The aspects of the present invention are advantageous in that the production cycle is controlled by the parameters that affect the production of the well 10. Specifically, the well 10 enters the on time mode only when a beneficial casing pressure and sales line pressure differential is reached. In this respect, the plunger 40 is accorded a higher probability that it will reach the lubricator and deliver the fluid and gases. Thereafter, the well 10 continues to produce sales flow until the production gas flow drops below a predetermined threshold rate. In this respect, the sales flow period is not cut short by a predetermined time period as taught in the prior art.

An exemplary method of the present invention may be summarized as shown in FIG. 2. Using the plunger lift system described above, the system is in the off time mode, shown as step 2-5. W en the ON pressure differential is reached, the controller initiates the ON time mode as shown in step 2-1. During the on time mode, the controller looks for a closed contact switch such as sensing the plunger at the surface. When the closed contact switch is detected, the controller initiates the differential time delay, shown as step 2-2, to allow for removal of fluid from the tubing. At the expiration of the differential time delay, the controller initiates the sales time for production gas flow, shown as step 2-3. Th sales time ends when the OFF pressure differential is met. At the beginning of the off-cycle, the controller initiates the plunger fall time to give the plunger sufficient time to all back down the wellbore as show in step 2-4. At the end of plunger fall time, the system enters the off time mode as shown in step 2-5. During off time mode, the controller makes adjustments to the operating parameters to optimize the well. If the ON pressure differential is adjusted, the cycle will start over when the new ON pressure differential is met.

Gas Lift System

The aspects of the present invention are also applicable to optimizing a gas lift system 108. As shown in FIG. 3, the gas lift well 110 includes a wellbore 112 which is lined with casing 114 and a string of production tubing 115 co-axially disposed therein. The production tubing 115 extends from the bottom to the surface of the well 110, where a shut-in valve 120 is located to close the tubing 115 and shut-in the well 110. A delivery line 135 is disposed at the other end of the shut-in valve 120 and includes a compressor 130 and a sales valve 137 to close the delivery line 135. A gas line 140 having a bypass valve 145 is disposed between the compressor 130 and the sales valve 137 to inject compressed gas into the wellbore 112.

A pressure differential transducer 150 and a plate 152 having an orifice 154 therein is disposed between the shut-in valve 120 and the compressor 130. Pressure sensors 156, 158 are placed in front of and behind the orifice 154 to measure the gas flow, or pressure differential, across the orifice 154. The pressure differential transducer 150 sends the measured pressure differential to a controller 160 for processing and executing in accordance with the aspects of the present invention.

In operation, the gas lift system 108 is in the on-cycle with the shut-in valve 120 and the sales valve 137 opened and the bypass valve 145 closed to gas flow.
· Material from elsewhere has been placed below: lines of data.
/-- A load of an engine from another die's line: its own die's leased copy, or a grant of one (R92 to R94, R200). -/
def opLoadFar (s : State) (o : EngOp) (l : Leaf) (line : Nat) : State × Line :=
  let x := s.block o.blk
  let die := dieOf o.core
  match s.rdcHit (s.opFlight o) l line with
  | some c => (if l.pol = 1 then s else s.putRdc c, .got c.data c.tag)
  | none =>
    let a := s.opAgent o
    match s.readLine line x.part l.ns l.policy a.cls a.key with
    | (s, .held) => (s, .held)
    | (s, .fail c _ _) => (s, .fail c)
    | (s, .bytes d) =>
      let t := s.homeTag line x.part
      let lease := s.now (homeDie line) + leaseOf x.lease
      let e := s.dirFor line x.part
      let s := s.putDir line { e with
        dies := if e.dies.contains die then e.dies else die :: e.dies, lend := max e.lend lease, part := x.part }
      let s := (s.rdcRoom die line o.cls).insertRdc
        { die := die, line := line, data := d, lease := lease, ns := l.ns, tag := t, stream := l.pol == 1
          vec := ((s.rdcLine die line).map (·.vec)).getD [] } (l.pol = 1)
      (s.dirRoom line, .got d t)

/-- A line an engine loads: a valid copy in the core's L1 serves it, else it is served as a load miss would be
(R200). -/
def opLoadLine (s : State) (o : EngOp) (l : Leaf) (line : Nat) : State × Line :=
  match l.policy with
  | .uc | .shared | .rcb | .sys => home s
  | p =>
    if s.isPoisoned line then home s
    else match (if p == .cached then s.l1Hit (s.opFlight o) l line else none) with
      | some x => (s, .got x.data x.tag)
      | none =>
        if homeDie line ≠ dieOf o.core then s.opLoadFar o l line
        else if p == .cached then s.opLoadHere o l line else home s
where
  home (s : State) : State × Line :=
    let a := s.opAgent o
    match s.readLine line a.part l.ns l.policy a.cls a.key with
    | (s, .held) => (s, .held)
    | (s, .fail c _ _) => (s, .fail c)
    | (s, .bytes d) => (s, .got d (s.homeTag line a.part))

/-- A read within one line, with the tag of the copy it read (R164, R200). -/
def opRead (s : State) (o : EngOp) (va n : Nat) : State × Got × Tag :=
  match s.opPlace o va .r with
  | (s, .memory line l) =>
    (match s.opLoadLine o l line with
    | (s, .got d t) => (s, .bytes (slice d (va % 128) n), t)
    | (s, .fail c) => (s, .fail c 0 l.tier, {})
    | (s, .held) => (s, .held, {}))
  | (s, .fabric pa l) =>
    let (s, g) := s.fabricRead (dieOf o.core) (warpKey o.core o.slot) pa n
    (s, g.under l.tier, {})
  | (s, .fail c t) => (s, .fail c 0 t, {})
  | (s, .held) => (s, .held, {})

/-- A store of an engine to a line of its own die: in its core's L1, which owns the line from then on (R80, R200); a
whole line clears its poison (R103). -/
def opStoreHere (s : State) (o : EngOp) (l : Leaf) (line off : Nat) (bs : List Byte) : State × Got × Nat :=
  let write (s : State) (x : L1Line) : State :=
    let s := if bs.length = 128 then { s with poison := s.poison.filter (· != line) } else s
    s.putL1 { x with st := .m, data := patch x.data off bs }
  match s.l1Hit (s.opFlight o) l line with
  | some x =>
    if x.st == .m || x.st == .e then (write s x, .bytes [], 0) else own s write
  | none => own s write
where
  own (s : State) (write : State → L1Line → State) : State × Got × Nat :=
    let a := s.opAgent o
    let part := a.part
    if s.kept line part a.cls a.key then (s.keepPlace line part a.cls a.key, .held, 0)
    else match s.homeCheck line part l.ns false with
      | some c => (s.leaveLineq (0, a.key) line, .fail c 0 l.tier, 0)
      | none =>
        let s := (s.leaveLineq (0, a.key) line).homeEnter line part l.ns false
        let mine := match s.dirState line with
          | .ex c | .ow c _ => c == o.core
          | _ => false
        let s := match s.dirState line with
          | .ow _ cs => if mine then cs.foldl (fun (s : State) c => if c = o.core then s else s.coreLeaves c line) s
            else s.collectForWrite line part
          | .sh cs => cs.foldl (fun (s : State) c => if c = o.core then s else s.coreLeaves c line) s
          | .ex _ => if mine then s else s.collectForWrite line part
          | _ => s.collectForWrite line part
        let s := s.mergeResv line part
        let lend := s.ackLend line
        let (s, x) := s.ownLine o.core part l line o.cls
        ((write s x).dirRoom line, .bytes [], lend)

/-- A write within one line, performed as a store of its bytes, with its acknowledgment's lease end (R80, R97, R200). -/
def opStore (s : State) (o : EngOp) (va : Nat) (bs : List Byte) : State × Got × Nat :=
  match s.opPlace o va .w with
  | (s, .memory line l) =>
    if homeDie line = dieOf o.core && l.policy == .cached then s.opStoreHere o l line (va % 128) bs
    else (if homeDie line = dieOf o.core then s else s.dropL1 o.core line).writeVa (s.opAgent o) va bs
  | (s, .fail c t) => (s, .fail c 0 t, 0)
  | (s, .held) => (s, .held, 0)
  | (s, .fabric _ _) => s.writeVa (s.opAgent o) va bs

end State

/-- Bytes read over several lines: `none` for the bytes of a line that failed; and the first failure, with its
leaf's TIER. -/
structure Gathered where
  bytes : List (Option Byte) := []
  fail : Option (Cause × Nat) := none
  held : Bool := false

/-- What one line's access adds to a read or a write over several. -/
def Gathered.join (g : Gathered) (x : Piece) : Gathered :=
  { g with
    bytes := g.bytes ++ if x.fail.isSome then List.replicate x.len none else x.bytes.map some
    fail := g.fail <|> x.fail }

namespace State

/-- A unit's piece that has been read or written already. -/
def pieceOf (s : State) (id unit va n : Nat) : Option Piece :=
  (s.ops.get? id).bind fun o => o.pend.find? fun x => x.unit == unit && x.va == va && x.len == n

/-- A piece is kept until its unit is done: no line is read or written twice for it (R200). -/
def keepPiece (s : State) (id : Nat) (x : Piece) : State := s.modOp id fun o => { o with pend := o.pend ++ [x] }

/-- A unit's reads or writes over several lines, each by itself. -/
def opPieces (s : State) (id unit va n : Nat) (access : State → Nat → Nat → State × Option Piece) : State × Gathered :=
  let r := (piecesFrom va (n / 128 + 2) n).foldl (fun (e : State × Gathered × Nat) k =>
    let (s, g, at') := e
    match s.pieceOf id unit at' k with
    | some x => (s, g.join x, at' + k)
    | none =>
      match access s at' k with
      | (s, some x) => (s.keepPiece id x, g.join x, at' + k)
      | (s, none) => (s, { g with held := true }, at' + k)) (s, {}, va)
  (r.1, r.2.1)

/-- A read over several lines, each line by itself. -/
def opGather (s : State) (id unit : Nat) (o : EngOp) (va n : Nat) : State × Gathered :=
  s.opPieces id unit va n fun s at' k =>
    match s.opRead o at' k with
    | (s, .bytes bs, _) => (s, some { unit := unit, va := at', len := k, bytes := bs })
    | (s, .fail c _ t, _) => (s, some { unit := unit, va := at', len := k, fail := some (c, t) })
    | (s, .held, _) => (s, none)

/-- A store of an operation over several lines; each acknowledgment's LEND joins the core's LEASEMAX
(R171, R200). -/
def opScatter (s : State) (id unit : Nat) (o : EngOp) (va : Nat) (bs : List Byte) : State × Gathered :=
  s.opPieces id unit va bs.length fun s at' k =>
    match s.opStore o at' ((bs.drop (at' - va)).take k) with
    | (s, .bytes _, lend) =>
      (s.modCore o.core fun c => { c with leasemax := max c.leasemax lend }, some { unit := unit, va := at', len := k })
    | (s, .fail c _ t, _) => (s, some { unit := unit, va := at', len := k, fail := some (c, t) })
    | (s, .held, _) => (s, none)

end State

/-- Clocks of 5/3 ns as nanoseconds, rounded up (R272, R280).
DESIGN CHOICE, log entry 55. -/
def clocksNs (n : Nat) : Nat := (5 * n + 2) / 3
The pressure differential transducer 150 receives the readings from the sensors 156, 158 and calculates the pressure differential across the orifice 154. The controller 150 compares the measured pressure differential to a predetermined "OFF" pressure differential.

When the measured pressure differential drops to or below the OFF pressure differential, indicating that the production gas flow rate is slow, the controller 160 will initiate the off-cycle by closing the sales valve 137 and opening the bypass valve 145. Compressed gas leaving the compressor 130 enters the bypass line 140 and is delivered back to the wellbore 112 thereby causing the casing pressure to increase. As the casing pressure increases, the gas flow across the orifice 154 will also increase. It must be noted that although the term "off-cycle" is used, the well 110 is not shut-in because the production is recycled through the compressor 130 and back to the well 110.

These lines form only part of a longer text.